Gay Simpsons!
BF and I can marry, here in Massachusetts, and also in Springfield, U.S.A!
A few cheers and jeers:
- Hooray: Homer looks for his online ordination so that he can make
dough off of the crowds of gays that Rev. Lovejoy won’t marry.
(Lovejoy says the Bible forbids gay marriage, Marge asks which book,
Lovejoy says, “The Bible!”, Marge tries to talk further, Lovejoy rings
the church bells to drown her out.) One of the churches Homer
almost gets his ordination from is the “e-Piscopal Church.” If the
Simpsons make fun of you, you’ve come around. - Boo! Hiss!:
Fox runs from the FCC. Before the episode began, we were advised
that “Due to mature themes discussing gay marriage, viewer discretion
is advised.” For God’s sake, it’s the Simpsons. If
anything, this show’ll probably deal with it with more maturity and
good sense than anything else on the airwaves. Which says
something about the discourse around this in our country right
now. Actually, it doesn’t really, because the Simpsons continues
to prove one of the most insightful and intelligent pieces of popular
culture that our society produces. - Yay!: When Homer runs out
of gay couples to marry, $200 short of the $14,800 he needs for a 62″
TV, he wonders aloud if he could get Lenny and Carl to marry.

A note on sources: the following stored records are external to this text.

/-- An extraction command that fails with INPUT, before any session starts. -/
theorem Completed.input {s : State} {i : Instr} (hi : i.extracts = true) :
    Completed s i (complete (failed .input) s) := by
  have h := Completed.extractFailed (i := i) .input hi s.leaves_cursor fun _ => rfl
  rwa [commitCursor_cursor] at h

theorem execRdbits_completed (n : Nat) (s : State) :
    ∃ t, execRdbits n s = .next t ∧ Completed s (.rdbits n) t := by
  unfold execRdbits
  split
  · exact ⟨_, rfl, .read _ _ rfl rfl rfl (Cur.Within.refl _)⟩
  · exact ⟨_, rfl, .read _ _ rfl rfl rfl (readBits_within ..)⟩

theorem execAaccfg_completed (req : BitVec 3) (s : State) :
    ∃ t, execAaccfg req s = .next t ∧ Completed s (.aaccfg req) t := by
  unfold execAaccfg
  split
  · exact ⟨_, rfl, .input rfl⟩
  · exact ⟨_, rfl, .aaccfg req _ _⟩

theorem execH264sps_completed (s : State) :
    ∃ t, execH264sps s = .next t ∧ Completed s .h264sps t := by
  have hmoves := h264Walk_moves (readRel_within s.view s.mode) s.params.slLarge s.freshCursor
  unfold execH264sps
  split
  · exact ⟨_, rfl, .input rfl⟩
  · cases hw : h264Walk s.view s.mode s.params.slLarge s.freshCursor with
    | error code c => exact ⟨_, rfl, .extractFailed code rfl (.inr (hmoves.2 _ _ hw)) nofun⟩
    | ok g c => exact ⟨_, rfl, .h264sps _ _ (.inr (hmoves.1 _ _ hw))⟩

theorem execVp9key_completed (s : State) :
    ∃ t, execVp9key s = .next t ∧ Completed s .vp9key t := by
  have hmoves := vp9Preamble_moves (readRel_within s.view s.mode) s.freshCursor
  unfold execVp9key
  split
  · exact ⟨_, rfl, .input rfl⟩
  · cases hw : vp9Preamble s.view s.mode s.freshCursor with
    | error code c => exact ⟨_, rfl, .extractFailed code rfl (.inr (hmoves.2 _ _ hw)) nofun⟩
    | ok x c => exact ⟨_, rfl, .vp9key _ (.inr (hmoves.1 _ _ hw))⟩

theorem execVp9props_completed (s : State) :
    ∃ t, execVp9props s = .next t ∧ Completed s .vp9props t := by
  have hmoves := vp9PropsWalk_moves (readRel_within s.view s.mode) s.params.srgbFullSwing
    s.freshCursor
  have hrange := vp9PropsWalk_yields s.view s.mode s.params.srgbFullSwing s.freshCursor
  unfold execVp9props
  split
  · exact ⟨_, rfl, .input rfl⟩
  · cases hw : vp9PropsWalk s.view s.mode s.params.srgbFullSwing s.freshCursor with
    | error code c => exact ⟨_, rfl, .extractFailed code rfl (.inr (hmoves.2 _ _ hw)) nofun⟩
    | ok p c => exact ⟨_, rfl, .vp9props (.inr (hmoves.1 _ _ hw)) (hrange _ _ hw)⟩

/-- Every command completes, from every state, in one of the forms of its group. -/
theorem exec_completed (i : Instr) (s : State) : ∃ t, exec i s = .next t ∧ Completed s i t := by
  cases i with
  | nop => exact ⟨_, rfl, .inPlace (succeeded false) s.res rfl rfl fun _ => rfl⟩
  | cinit => exact ⟨_, rfl, .primitive rfl rfl (.inr (Cur.Within.refl _)) nofun fun _ => rfl⟩
  | rdbits n => exact execRdbits_completed n s
  | clz => exact ⟨_, rfl, .inPlace _ _ rfl rfl nofun⟩
  | ue => exact ⟨_, rfl, .read _ _ rfl rfl rfl (ue_within ..)⟩
  | se => exact ⟨_, rfl, .read _ _ rfl rfl rfl (se_within ..)⟩
  | balign => exact ⟨_, rfl, .inPlace _ _ rfl rfl nofun⟩
  | align => exact ⟨_, rfl, .read _ _ rfl rfl rfl (alignTo_within ..)⟩
  | aaccfg req => exact execAaccfg_completed req s
  | h264sps => exact execH264sps_completed s
  | vp9key => exact execVp9key_completed s
  | vp9props => exact execVp9props_completed s
  | selftest => exact ⟨_, rfl, .inPlace _ _ rfl rfl nofun⟩

theorem completed_of_exec {i : Instr} {s t : State} (h : exec i s = .next t) : Completed s i t := by
  obtain ⟨u, hu, hc⟩ := exec_completed i s
  rw [hu] at h
  cases h
  exact hc

/-! ### What a completion leaves -/

section
variable {s t : State} {i : Instr}

/-- No command writes the parameters, BASE or memory (10_state.md R38, 20_memory.md R63). -/
theorem Completed.frame (h : Completed s i t) :
    t.params = s.params ∧ t.base = s.base ∧ t.mem = s.mem := by
  cases h <;> exact ⟨rfl, rfl, rfl⟩

/-- POS, LENBITS and STICKY are those of a cursor the command may leave. -/
theorem Completed.cursor (h : Completed s i t) : ∃ c, s.Leaves c ∧
    (i.movesCursor = false → c = s.cursor) ∧ t.pos = BitVec.ofNat 64 c.pos ∧
    t.lenbits = BitVec.ofNat 64 c.lenbits ∧ t.status.sticky = c.sticky := by
  cases h with
  | @primitive _ _ c _ _ _ hc hpos => exact ⟨c, hc, hpos, rfl, rfl, rfl⟩
  | @extractFailed _ c _ _ hc hpos => exact ⟨c, hc, hpos, rfl, rfl, rfl⟩
  | aaccfg =>
    exact ⟨s.cursor, s.leaves_cursor, fun _ => rfl, by simp [State.cursor], by simp [State.cursor],
      rfl⟩
  | @h264sps c _ _ hc => exact ⟨c, hc, nofun, rfl, rfl, rfl⟩
  | @vp9key c _ hc => exact ⟨c, hc, nofun, rfl, rfl, rfl⟩
  | @vp9props c _ hc => exact ⟨c, hc, nofun, rfl, rfl, rfl⟩

end

end Sys2Proof.Machine
end

section
/-! SUPPORT. What a step can do (00_scope.md R5, 60_exceptions.md R246), said once for all turns, and the
rule that an invariant of every taken turn is an invariant of every step. -/

namespace Sys2Proof.Machine

/-- What a turn that has a next state makes of the state. -/
inductive Taken (s : State) : State → Prop
  /-- nothing: the unit is idle, or no read of memory is outstanding for an error to answer -/
  | nothing : Taken s s
  /-- the running command completes -/
  | command {i : Instr} {t : State} (h : Completed s i t) : Taken s t
  /-- an illegal word completes -/
  | illegal : Taken s (completeIllegal s)
  | hostRead (w : Word) : Taken s { s with readData := w }
  | hostWrite (off : Nat) (v : Word) : Taken s (regWrite off v s)
  /-- a byte of memory is written that no running command may read -/
  | memory (x : DWord) (b : Byte) : Taken s (pokeMemory x b s)
  /-- another agent writes a byte the running command may read -/
  | disturbed (x : DWord) (b : Byte) : Taken s (disturb (pokeMemory x b s))
  | reset : Taken s (resetUnit s)

theorem unitTurn_taken {s t : State} (h : unitTurn s = .next t) : Taken s t := by
  unfold unitTurn at h
  split at h
  · cases h; exact .nothing
  · unfold execWord at h
    split at h
    · exact .command (completed_of_exec h)
    · cases h; exact .illegal

theorem hostAct_taken {a : HostAction} {s t : State} (h : hostAct a s = .next t) : Taken s t := by
  rcases hostAct_cases a s with ⟨_, _, -, -, he⟩ | ⟨off, _, v, -, -, he⟩ | ⟨x, b, -, -, he⟩ | ⟨_, he⟩ <;>
    rw [he] at h <;> cases h
  · exact .hostRead _
  · exact .hostWrite off.toNat v
  · exact .memory x b

theorem agentAct_taken (x : DWord) (b : Byte) (s : State) : Taken s (agentAct x b s) := by
  rcases agentAct_cases x b s with ⟨-, he⟩ | ⟨-, he⟩ <;> rw [he]
  · exact .disturbed x b
  · exact .memory x b

theorem memErrorAct_taken {s t : State} (h : memErrorAct s = .next t) : Taken s t := by
  rcases memErrorAct_cases s with ⟨-, he⟩ | ⟨-, he⟩ <;> rw [he] at h <;> cases h
  exact .nothing

theorem step_taken {s t : State} (h : step s = .next t) : Taken (popTurn s) t := by
  unfold step takeTurn at h
  split at h
  · exact unitTurn_taken h
  · exact hostAct_taken h
  · cases h; exact agentAct_taken ..
  · exact memErrorAct_taken h
  · cases h; exact .reset

/-- An invariant that does not speak of the list of turns, and that every taken turn keeps, is kept by
every step. -/
theorem step_keeps {I : State → Prop} (hpop : ∀ s, I s → I (popTurn s))
    (hturn : ∀ s t, I s → Taken s t → I t) {s t : State} (hs : I s) (h : step s = .next t) : I t :=
  hturn _ _ (hpop s hs) (step_taken h)

end Sys2Proof.Machine
end

section
/-! SUPPORT. The invariants that every step keeps: memory and BASE (10_state.md R26), the cursor's bounds
(R22), and the ranges of the output registers (R29 to R31). -/

namespace Sys2Proof.Machine

/-! ### Memory, BASE and the parameters -/

/-- BASE keeps the low ADDR_W bits of what is written (10_state.md R26). -/
theorem maskBase_eq (p : Params) (x : DWord) :
    maskBase p x = BitVec.ofNat 64 (x.toNat % 2 ^ p.addrW) := by
  refine BitVec.eq_of_getLsbD_eq fun i hi => ?_
  rw [maskBase, BitVec.getLsbD_and, BitVec.getLsbD_ofNat, BitVec.getLsbD_ofNat,
    Nat.testBit_two_pow_sub_one, Nat.testBit_mod_two_pow, BitVec.testBit_toNat, Bool.and_comm,
    Bool.and_assoc]

theorem maskBase_lt (p : Params) (x : DWord) : (maskBase p x).toNat < 2 ^ p.addrW := by
  rw [maskBase_eq, BitVec.toNat_ofNat]
  exact lt_of_le_of_lt (Nat.mod_le _ _) (Nat.mod_lt _ (Nat.two_pow_pos _))

/-- A register write leaves BASE within its bits. -/
theorem regWrite_base_lt (off : Nat) (v : Word) {s : State} (h : s.base.toNat < 2 ^ s.params.addrW) :
    (regWrite off v s).base.toNat < 2 ^ s.params.addrW := by
  have hkeeps (t : State) (ht : t.base.toNat < 2 ^ s.params.addrW) :
      (unlessBusy s t).base.toNat < 2 ^ s.params.addrW := by
    rcases unlessBusy_cases s t with ⟨-, he⟩ | ⟨-, he⟩ <;> rw [he]
    · exact h
    · exact ht
  unfold regWrite
  split
  case h_3 | h_7 => exact h
  case h_5 | h_6 => exact hkeeps _ (maskBase_lt _ _)
  all_goals exact hkeeps _ h

theorem memoryInv_of_taken {s t : State} (hs : s.MemoryInv) (h : Taken s t) :
    t.MemoryInv ∧ t.params = s.params := by
  obtain ⟨hp, hb, hm⟩ := hs
  cases h with
  | command h =>
    obtain ⟨hparams, hbase, hmem⟩ := h.frame
    exact ⟨by rw [State.MemoryInv, hparams, hbase, hmem]; exact ⟨hp, hb, hm⟩, hparams⟩
  | hostWrite off v =>
    have hparams := congrArg State.params (regWrite_frame off v s)
    have hmem := congrArg State.mem (regWrite_frame off v s)
    dsimp only at hparams hmem
    refine ⟨?_, hparams⟩
    rw [State.MemoryInv, hparams, hmem]
    exact ⟨hp, regWrite_base_lt off v hb, hm⟩
  | memory x b => exact ⟨⟨hp, hb, Memory.wf_memWrite hm _ _⟩, rfl⟩
  | disturbed x b => exact ⟨⟨hp, hb, Memory.wf_memWrite hm _ _⟩, rfl⟩
  | reset => exact ⟨⟨hp, Nat.two_pow_pos _, hm⟩, rfl⟩
  | _ => exact ⟨⟨hp, hb, hm⟩, rfl⟩

/-- Settles O30: each taken turn keeps the invariant, the two writes of memory by `Memory.wf_memWrite`
and the writes of BASE by `maskBase_lt`. -/
theorem stepKeepsMemoryInv : Obligations.StepKeepsMemoryInv := by
  intro s t hs h
  exact memoryInv_of_taken (s := popTurn s) hs (step_taken h)

/-! ### The cursor -/

/-- A cursor a command leaves keeps the bounds of R22. -/
theorem State.Leaves.bounds {s : State} {c : Cur} (h : s.Leaves c) (hs : s.CursorInv) :
    c.lenbits % 8 = 0 ∧ c.lenbits ≤ 8 * (2 ^ 32 - 1) ∧ c.pos < c.lenbits + 64 := by
  obtain ⟨hmod, hmax, hpos⟩ := hs
  rcases h with ⟨hlen, -, hlt⟩ | ⟨hlen, -, hlt⟩
  · rw [hlen]
    exact ⟨hmod, hmax, hlt hmod hpos⟩
  · rw [hlen]
    have hword := s.len.isLt
    simp only [State.freshCursor] at hlt ⊢
    exact ⟨by omega, by omega, hlt (by omega) (by omega)⟩

/-- Registers of 64 bits hold the cursor a command leaves without loss (00_scope.md R10). -/
theorem cursorInv_of_completed {s t : State} {i : Instr} (hs : s.CursorInv) (h : Completed s i t) :
    t.CursorInv := by
  obtain ⟨c, hc, -, hpos, hlen, -⟩ := h.cursor
  obtain ⟨hmod, hmax, hlt⟩ := hc.bounds hs
  have hlen64 : (BitVec.ofNat 64 c.lenbits).toNat = c.lenbits := Nat.mod_eq_of_lt (by omega)
  have hpos64 : (BitVec.ofNat 64 c.pos).toNat = c.pos := Nat.mod_eq_of_lt (by omega)
  rw [State.CursorInv, hpos, hlen, hlen64, hpos64]
  exact ⟨hmod, hmax, hlt⟩

theorem cursorInv_of_taken {s t : State} (hs : s.CursorInv) (h : Taken s t) : t.CursorInv := by
  cases h with
  | command h => exact cursorInv_of_completed hs h
  | hostWrite off v =>
    have hframe := regWrite_frame off v s
    dsimp only at hframe
    rw [hframe]
    exact hs
  | reset => exact (by decide : State.reset.CursorInv)
  | _ => exact hs

/-- Settles O31: a command leaves a cursor within the bounds of its session (`State.Leaves.bounds`), and no
other turn but reset touches POS or LENBITS. -/
theorem stepKeepsCursorInv : Obligations.StepKeepsCursorInv := by
  intro s t hs h
  exact step_keeps (I := State.CursorInv) (fun _ => id) (fun _ _ => cursorInv_of_taken) hs h

/-! ### The output registers -/

/-- Samples per frame are 960 or 1024 (41_aac.md R144). -/
theorem aacSpf_range (fl : Nat) : (BitVec.ofNat 11 (aacSpf fl)).toNat ∈ [0, 960, 1024] := by
  unfold aacSpf
  split <;> decide

theorem outputInv_of_completed {s t : State} {i : Instr} (hs : s.OutputInv) (h : Completed s i t) :
    t.OutputInv := by
  obtain ⟨hbd, hdw, hdh, hspf⟩ := hs
  cases h with
  | aaccfg req w f =>
    refine ⟨hbd, hdw, hdh, ?_⟩
    rw [complete_outAacSpf, writeAac_outAacSpf]
    split
    · exact aacSpf_range f.fl
    · exact hspf
  | vp9props _ hp =>
    obtain ⟨hpbd, hpdw, hpdh⟩ := hp
    refine ⟨?_, ?_, ?_, hspf⟩
    · simp only [List.mem_cons, List.not_mem_nil, or_false] at hpbd
      rw [complete_outVp9, writeVp9Props_outVp9]
      rcases hpbd with h | h | h <;> simp [h]
    · rw [complete_outDwidth, writeVp9Props_outDwidth, BitVec.toNat_ofNat]
      exact (Nat.mod_le _ _).trans hpdw
    · rw [complete_outDheight, writeVp9Props_outDheight, BitVec.toNat_ofNat]
      exact (Nat.mod_le _ _).trans hpdh
  | _ => exact ⟨hbd, hdw, hdh, hspf⟩

theorem outputInv_of_taken {s t : State} (hs : s.OutputInv) (h : Taken s t) : t.OutputInv := by
  cases h with
  | command h => exact outputInv_of_completed hs h
  | hostWrite off v =>
    have hframe := regWrite_frame off v s
    dsimp only at hframe
    rw [hframe]
    exact hs
  | reset => exact (by decide : State.reset.OutputInv)
  | _ => exact hs

/-- Settles O33: AACCFG writes 960 or 1024 samples, VP9PROPS a bit depth and a display size that its walk
bounds (`vp9PropsWalk_yields`), and no other turn but reset touches those registers. -/
theorem stepKeepsOutputInv : Obligations.StepKeepsOutputInv := by
  intro s t hs h
  exact step_keeps (I := State.OutputInv) (fun _ => id) (fun _ _ => outputInv_of_taken) hs h

end Sys2Proof.Machine
end

section
/-! SUPPORT. The write sets of the groups of commands (10_state.md R38). -/

namespace Sys2Proof.Machine

section
variable {s t : State} {i : Instr}

theorem Completed.keeps_cursor (h : Completed s i t) (hi : i.movesCursor = false) :
    t.pos = s.pos ∧ t.lenbits = s.lenbits ∧ t.status.sticky = s.status.sticky := by
  obtain ⟨c, -, hc, hpos, hlen, hsticky⟩ := h.cursor
  rw [hpos, hlen, hsticky, hc hi]
  simp [State.cursor]

theorem Completed.keeps_res (h : Completed s i t) (hi : i.writesRes = false) : t.res = s.res := by
  cases h with
  | primitive _ _ _ _ hres => exact hres hi
  | _ => rfl

theorem Completed.keeps_outputs (h : Completed s i t) (hi : i.extracts = false) :
    s.sameOutputs t := by
  cases h with
  | primitive => exact ⟨rfl, rfl, rfl, rfl, rfl, rfl, rfl, rfl⟩
  | extractFailed _ he => rw [hi] at he; cases he
  | _ => cases hi

theorem Completed.keeps_size (h : Completed s i t) (hsps : i ≠ .h264sps) (hprops : i ≠ .vp9props) :
    t.outWidth = s.outWidth ∧ t.outHeight = s.outHeight := by
  cases h with
  | h264sps => exact absurd rfl hsps
  | vp9props => exact absurd rfl hprops
  | _ => exact ⟨rfl, rfl⟩

/-- OUT_VP9 is compared with its KEY field set aside, which VP9KEY writes too. -/
theorem Completed.keeps_display (h : Completed s i t) (hprops : i ≠ .vp9props) :
    t.outDwidth = s.outDwidth ∧ t.outDheight = s.outDheight ∧
      { t.outVp9 with key := s.outVp9.key } = s.outVp9 := by
  cases h with
  | vp9props => exact absurd rfl hprops
  | _ => exact ⟨rfl, rfl, rfl⟩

Marge: “You leave them alone to figure that out themselves!”
Lenny and Carl — not just potentially gay, but interracially
gay. (As Homer’s hand note once said, “Lenny=white, Carl=black.”) - Cheer: Why do the people of Springfield decide to legalize gay marriage? Because they offend a Southern bumpkiny television host,
who declares Springfield the worst town he’s ever visited, and it
destroys their tourist industry. So to make quick money off “all
the disposable income” gays have, they legalize marriage. - Which raises the question in a backhanded way of how much of the screaming we’re
going at right now is really about preserving some fundamental social
value, and how much is about preserving power and money? Even
George Bush recognized that certain “religious leaders” hypocritically
care more about using gays as power-raising scapegoats than about gays
as people.
Later, he read aloud an aide’s report from a convention of the
Christian Coalition, a conservative political group: “This crowd uses
gays as the enemy. It’s hard to distinguish between fear of the
homosexual political agenda and fear of homosexuality, however.”“This is an issue I have been trying to downplay,” Mr. Bush said. “I think it is bad for Republicans to be kicking gays.”

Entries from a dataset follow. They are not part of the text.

-- ==== Sys2Proof/Config.lean ====
section
/-!
DEFINITION. Config.lean: what is fixed for the machine, and the free values.

A free value is an `opaque` constant with no body: no proof can see what it is, so a claim about a
run through it holds whatever the hardware leaves there.
-/

namespace Sys2Proof

/-- Every address an operand can name lies below this bound: `MEM_SIZE` is at most 2^32
(00_scope.md R9). -/
def Config.addressSpace : Nat := 4294967296

/-- What an address that the memory list does not name reads as. It is the model's way of writing a
memory down: every content of the region has exactly one list, so no content is excluded.
DESIGN CHOICE (log entry 2): 0; the content at power-up is not given (R253). -/
def Config.unlistedByte : Byte := 0

/-- `MEM_SIZE` in the reset state. DESIGN CHOICE (log entry 3): the spec leaves `MEM_SIZE` open,
from 1 to 2^32 (R9); every statement holds for every size. -/
def Config.resetMemSize : Nat := 65536

/-- The free byte of draw `k` at address `a`: a byte the spec calls unspecified (R14, R63, R252).
The draw number is the state's own counter `free`, so that two draws of a run are unrelated. -/
opaque Config.freeByte (k a : Nat) : Byte

/-- The free word of draw `k` for latch `i` (0 to 7: operand latches, 8: the header latch), whose
contents outside a call the spec leaves undefined (R24, R33). -/
opaque Config.freeWord (k i : Nat) : Word

end Sys2Proof
end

Told that one conservative supporter was saying Mr. Bush had pledged
not to hire gay people, Mr. Bush said sharply: “No, what I said was, I
wouldn’t fire gays.”
I’m sure that plenty of the culture-protectors of the “Christian” right
will critique and bash the show without having seen it, claiming that
we shouldn’t put such divisive moral issues on a show that entertains
children. (They’re only like this because they know they cannot
win this “battle”, that history has shown up many of the right’s “moral” stands as cloaked bigotry.)
But the Simpsons has always been more than
entertainment. In putting the mirror of humor up to fear and
hatred and stupidity, it defuses it more effectively than almost
anything else.
In making fun of all of us, it puts us in perspective and in our
place. If Homer, an uber anti-hero, can deal with it — whatever
“it” is this week — then what are we making such a fuss about?

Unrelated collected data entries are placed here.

-- ==== Sys2Proof/Certificates/Slice0/Obligations.lean ====
section
/-!
DEFINITION. Certificates/Slice0/Obligations.lean: the statements for the provers, from the numbered rules
of spec/.
-/

open Sys2Proof Sys2Proof.Machine

/-! ### Encoding (30_encoding.md) -/

/-- R71, R72, R74, R82: no bit of an operand is lost between the encoder and the decoder. -/
def Obligations.DecodeEncodeEveryCommand : Prop :=
  ∀ i : Instr, i.wf = true → decode (encode i) = .legal i

/-- R81: encoding a decoded command gives back the packet, two different legal packets are two
different commands, and opcode 0 and opcodes 6 to 255 are illegal. -/
def Obligations.LegalPacketIsEncodingOfItsCommand : Prop :=
  (∀ (p : Packet) (i : Instr), decode p = .legal i → i.wf = true ∧ encode i = p) ∧
  (∀ (p q : Packet) (i : Instr), decode p = .legal i → decode q = .legal i → p = q) ∧
  (∀ p : Packet, (p.opcode = 0 ∨ 6 ≤ p.opcode.toNat) → ∃ why, decode p = .illegal why)

/-- R80: a packet is legal if and only if (a) `W0[31:8]` is 0, (b) `W0[7:0]` is 1 to 5, (c) the operand
words its format does not use are 0; any other packet is answered 1 and touches no memory. -/
def Obligations.PacketLegalExactlyWhen : Prop :=
  (∀ p : Packet, (∃ i, decode p = .legal i) ↔
    (p.w0.extractLsb' 8 24 = 0 ∧
      (1 ≤ (p.w0.extractLsb' 0 8).toNat ∧ (p.w0.extractLsb' 0 8).toNat ≤ 5) ∧
      (p.w0 = 1 → p.w4 = 0 ∧ p.w5 = 0 ∧ p.w6 = 0 ∧ p.w7 = 0 ∧ p.w8 = 0) ∧
      ((p.w0 = 2 ∨ p.w0 = 3 ∨ p.w0 = 5) → p.w5 = 0 ∧ p.w6 = 0 ∧ p.w7 = 0 ∧ p.w8 = 0))) ∧
  (∀ s : State, s.status = .busy → engineIsNext s = true →
    (¬ ∃ i, decode (latchedPacket s) = .legal i) →
    ∃ t, step s = .next t ∧ Answered (engineState s) t 1 ∧ t.mem = s.mem)

/-- R74 with the formats of R72: each header value selects its command, operand `i` is the whole of
word `W(i+1)`, and a packet that decodes to the command has exactly that header. -/
def Obligations.HeaderSelectsCommand : Prop :=
  (∀ a b c d e f g h : Word,
    decode ⟨0x00000001, a, b, c, 0, 0, 0, 0, 0⟩ = .legal (.yToHw a.toNat b.toNat c.toNat) ∧
    decode ⟨0x00000002, a, b, c, d, 0, 0, 0, 0⟩ =
      .legal (.nv12ToChw a.toNat b.toNat c.toNat d.toNat) ∧
    decode ⟨0x00000003, a, b, c, d, 0, 0, 0, 0⟩ =
      .legal (.i420ToChw a.toNat b.toNat c.toNat d.toNat) ∧
    decode ⟨0x00000004, a, b, c, d, e, f, g, h⟩ =
      .legal (.tileToChw a.toNat b.toNat c.toNat d.toNat e.toNat f.toNat g.toNat h.toNat) ∧
    decode ⟨0x00000005, a, b, c, d, 0, 0, 0, 0⟩ =
      .legal (.bilinearUpscale a.toNat b.toNat c.toNat d.toNat)) ∧
  (∀ p : Packet,
    (∀ a b n, decode p = .legal (.yToHw a b n) → p.w0 = 0x00000001) ∧
    (∀ a b w h, decode p = .legal (.nv12ToChw a b w h) → p.w0 = 0x00000002) ∧
    (∀ a b w h, decode p = .legal (.i420ToChw a b w h) → p.w0 = 0x00000003) ∧
    (∀ a b x y w h fw fh, decode p = .legal (.tileToChw a b x y w h fw fh) → p.w0 = 0x00000004) ∧
    (∀ a b w h, decode p = .legal (.bilinearUpscale a b w h) → p.w0 = 0x00000005))

/-- R87: the worked encodings, word for word, in both directions. -/
def Obligations.WorkedEncodingsDecode : Prop :=
  decode ⟨0x00000001, 0x00000010, 0x00000100, 0x00000008, 0, 0, 0, 0, 0⟩
    = .legal (.yToHw 0x10 0x100 8) ∧
  encode (.yToHw 0x10 0x100 8)
    = ⟨0x00000001, 0x00000010, 0x00000100, 0x00000008, 0, 0, 0, 0, 0⟩ ∧
  decode ⟨0x00000004, 0x00000000, 0x00000400, 0x00000004, 0x00000002, 0x00000008, 0x00000002,
    0x00000010, 0x00000004⟩ = .legal (.tileToChw 0x0 0x400 4 2 8 2 16 4) ∧
  encode (.tileToChw 0x0 0x400 4 2 8 2 16 4)
    = ⟨0x00000004, 0x00000000, 0x00000400, 0x00000004, 0x00000002, 0x00000008, 0x00000002,
      0x00000010, 0x00000004⟩ ∧
  (∃ why, decode ⟨0x00000001, 0x00000010, 0x00000100, 0x00000008, 0x00000001, 0, 0, 0, 0⟩
    = .illegal why) ∧
  (∀ a b c d e f g h : Word,
    (∃ why, decode ⟨0x00000000, a, b, c, d, e, f, g, h⟩ = .illegal why) ∧
    (∃ why, decode ⟨0x00000006, a, b, c, d, e, f, g, h⟩ = .illegal why) ∧
    (∃ why, decode ⟨0x00000101, a, b, c, d, e, f, g, h⟩ = .illegal why))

If you’ll permit a slight Anglican intrusion (other than that above),
the Archbishop of Canterbury, Rowan Williams, a pretty hefty
intellectual himself, has called the show “one of the most subtle
pieces of propaganda around in the cause of sense, humility and
virtue.” He also said, “It’s generally on the side of the angels
and on the side of sense. It
punctures lots of pompous fictions about how the world works.”
And it did that tonight. It portrayed our national “debate”
accurately, in some sense, and we look pretty much like the fools that
we are. But you can only really be a fool when you take yourself seriously.